Hello @bkryu, I'm Gemini Code Assist¹! I'm currently reviewing this pull request and will post my feedback shortly. In the meantime, here's a summary to help you and other reviewers quickly get up to speed!

This pull request focuses on enhancing the performance of FP4 quantization, particularly for scenarios involving small batch sizes within Cutlass Mixture of Experts (MoE) applications.
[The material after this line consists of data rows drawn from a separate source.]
-- ==== Sys2Proof/Certificates/Slice0/Obligations.lean ====
section
/-! DEFINITION. What is claimed of the block, for the provers. -/

section
open Sys2Proof Sys2Proof.Machine

/-- FP add, subtract, multiply and fused multiply-add (latency 4, interval 1), divide, square root, reciprocal and
reciprocal square root (latency 18, interval 8): an S-engine that takes one sets, in every active lane, the result of
the operation under the core's ACW after the latency, with the poison of its sources, and the flags at once; every
other core and everything outside the cores is unchanged (R89, R90, R100). -/
def Obligations.FpArithmeticResults : Prop :=
  ∀ (s : State) (k : CoreId) (f : SField),
    ∀ r ∈ ([
      (.fpAdd k f, 4, 1, [f.srcA, f.srcB], fun m z xs => fpAdd32 m z (xs.getD 0 0) (xs.getD 1 0)),
      (.fpSubtract k f, 4, 1, [f.srcA, f.srcB], fun m z xs => fpSub32 m z (xs.getD 0 0) (xs.getD 1 0)),
      (.fpMultiply k f, 4, 1, [f.srcA, f.srcB], fun m z xs => fpMul32 m z (xs.getD 0 0) (xs.getD 1 0)),
      (.fpFusedMultiplyAdd k f, 4, 1, [f.srcA, f.srcB, f.srcC],
        fun m z xs => fpFma32 m z (xs.getD 0 0) (xs.getD 1 0) (xs.getD 2 0)),
      (.fpDivide k f, 18, 8, [f.srcA, f.srcB], fun m z xs => fpDiv32 m z (xs.getD 0 0) (xs.getD 1 0)),
      (.fpSquareRoot k f, 18, 8, [f.srcA], fun m z xs => fpSqrt32 m z (xs.getD 0 0)),
      (.fpReciprocal k f, 18, 8, [f.srcA], fun m z xs => fpRecip32 m z (xs.getD 0 0)),
      (.fpReciprocalSquareRoot k f, 18, 8, [f.srcA], fun m z xs => fpRsqrt32 m z (xs.getD 0 0))] :
        List (Instr × Nat × Nat × List (BitVec 5) × (Rnd → Bool → List Nat → Nat × Nat))),
    sTakes s k r.1 → ∃ t, exec r.1 s = .next t ∧ coreBecomes s t k
      (lanesIssued (s.core k.val) f r.2.1 r.2.2.1 (activeLanes (s.core k.val) f)
        (laneResult (s.core k.val) r.2.2.2.1 (r.2.2.2.2 (acwRnd (s.core k.val).acw) (acwFtz (s.core k.val).acw))))

/-- FP minimum, maximum, absolute value, negate and copy sign set no flag of their own, have latency 2 and interval 1,
and give the operation's result in every active lane; minimum and maximum return the operand that is not NaN when
exactly one is, and the canonical NaN when both are, and order −0 below +0; absolute value and negate clear and turn
the sign, copy sign takes that of the second source, and each gives the canonical NaN for a NaN (R89 to R91).
A compare writes, after 2 cycles, the bits of the destination mask that its own mask enables, each the outcome of
its lane; a compare with a NaN operand gives false for equal, less than and less or equal, and true for unordered; it
sets no flag but POISON (R91, R100, R108). -/
def Obligations.SelectionAndCompareResults : Prop :=
  ((∀ (s : State) (k : CoreId) (f : SField),
    ∀ r ∈ ([
      (.fpMinimum k f, [f.srcA, f.srcB], fun xs => fpMin32 (xs.getD 0 0) (xs.getD 1 0)),
      (.fpMaximum k f, [f.srcA, f.srcB], fun xs => fpMax32 (xs.getD 0 0) (xs.getD 1 0)),
      (.fpAbsoluteValue k f, [f.srcA], fun xs => fpAbs32 (xs.getD 0 0)),
      (.fpNegate k f, [f.srcA], fun xs => fpNeg32 (xs.getD 0 0)),
      (.fpCopySign k f, [f.srcA, f.srcB], fun xs => fpCopySign32 (xs.getD 0 0) (xs.getD 1 0))] :
        List (Instr × List (BitVec 5) × (List Nat → Nat))),
    sTakes s k r.1 → ∃ t, exec r.1 s = .next t ∧ coreBecomes s t k
      (lanesIssued (s.core k.val) f 2 1 (activeLanes (s.core k.val) f)
        (laneResult (s.core k.val) r.2.1 (fun xs => (r.2.2 xs, 0))))) ∧
  (∀ x y : Nat, isNan32 x = true → isNan32 y = false → fpMin32 x y = y ∧ fpMin32 y x = y ∧ fpMax32 x y = y ∧ fpMax32 y x = y) ∧
  (∀ x y : Nat, isNan32 x = true → isNan32 y = true → fpMin32 x y = nan32 ∧ fpMax32 x y = nan32) ∧
  fpMin32 0x80000000 0 = 0x80000000 ∧ fpMin32 0 0x80000000 = 0x80000000 ∧ fpMax32 0x80000000 0 = 0 ∧ fpMax32 0 0x80000000 = 0 ∧
  (∀ x : Nat, isNan32 x = true → ∀ y, fpAbs32 x = nan32 ∧ fpNeg32 x = nan32 ∧ fpCopySign32 x y = nan32)) ∧
  ((∀ (s : State) (k : CoreId) (f : SField) (ty : LaneType), ty ≠ .w64 →
    ∀ r ∈ ([(.compareEqual k ty f, 0), (.compareLessThan k ty f, 1), (.compareLessOrEqual k ty f, 2),
        (.compareUnordered k ty f, 3)] : List (Instr × Nat)),
    sTakes s k r.1 → ∃ t v, exec r.1 s = .next t ∧ coreBecomes s t k
        { s.core k.val with
          sBusy := (s.core k.val).cyc + 1
          turn := .x
          flags := (s.core k.val).flags ||| BitVec.ofNat 9 (poisonFlag ((activeLanes (s.core k.val) f).any (fun l =>
            (lane (s.core k.val) f.srcA.toNat l).poison || (lane (s.core k.val) f.srcB.toNat l).poison)))
          pend := (s.core k.val).pend ++ [⟨(s.core k.val).cyc + 2,
            .mask (f.dest.toNat % 4) (BitVec.ofNat 32 (laneMask (s.core k.val) f.mask.toNat)) v⟩] } ∧
      ∀ l < 32, v.getLsbD l = ((activeLanes (s.core k.val) f).contains l &&
        cmpOp ty r.2 (lane (s.core k.val) f.srcA.toNat l).val.toNat (lane (s.core k.val) f.srcB.toNat l).val.toNat)) ∧
  (∀ x y : Nat, (isNan32 x || isNan32 y) = true →
    cmpOp .fp32 0 x y = false ∧ cmpOp .fp32 1 x y = false ∧ cmpOp .fp32 2 x y = false ∧ cmpOp .fp32 3 x y = true) ∧
  (∀ x y : Nat, isNan32 x = false → isNan32 y = false → cmpOp .fp32 3 x y = false))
The improvements are achieved through strategic adjustments to CUDA kernel launch parameters, ensuring optimal hardware utilization for swizzled data layouts, and by refining the quantization kernel's logic to efficiently process padded data, thereby minimizing redundant computations.

Highlights

• CUDA Grid Launch Optimization: Modified the CUDA kernel launch configuration for FP4 quantization kernels (invokeMxFP8Quantization and invokeFP4Quantization) to dynamically adjust the grid size based on 'effective rows' for swizzled layouts. This ensures better parallelism and occupancy, especially for small batch sizes where padding is significant.
• Swizzled Layout Handling: Introduced logic to specifically handle SWIZZLED_128x4 and SWIZZLED_8x4 quantization layouts by calculating numPaddedRows to inform the grid dimension, preventing sequential processing and improving performance for small m values.
• Optimized Padding Row Processing: Refactored the quantize_with_block_size kernel to differentiate between actual data rows and padding rows. A 'fast path' was implemented for padding-only rows, where only scale factors are zeroed out, avoiding unnecessary input loading and full quantization computations.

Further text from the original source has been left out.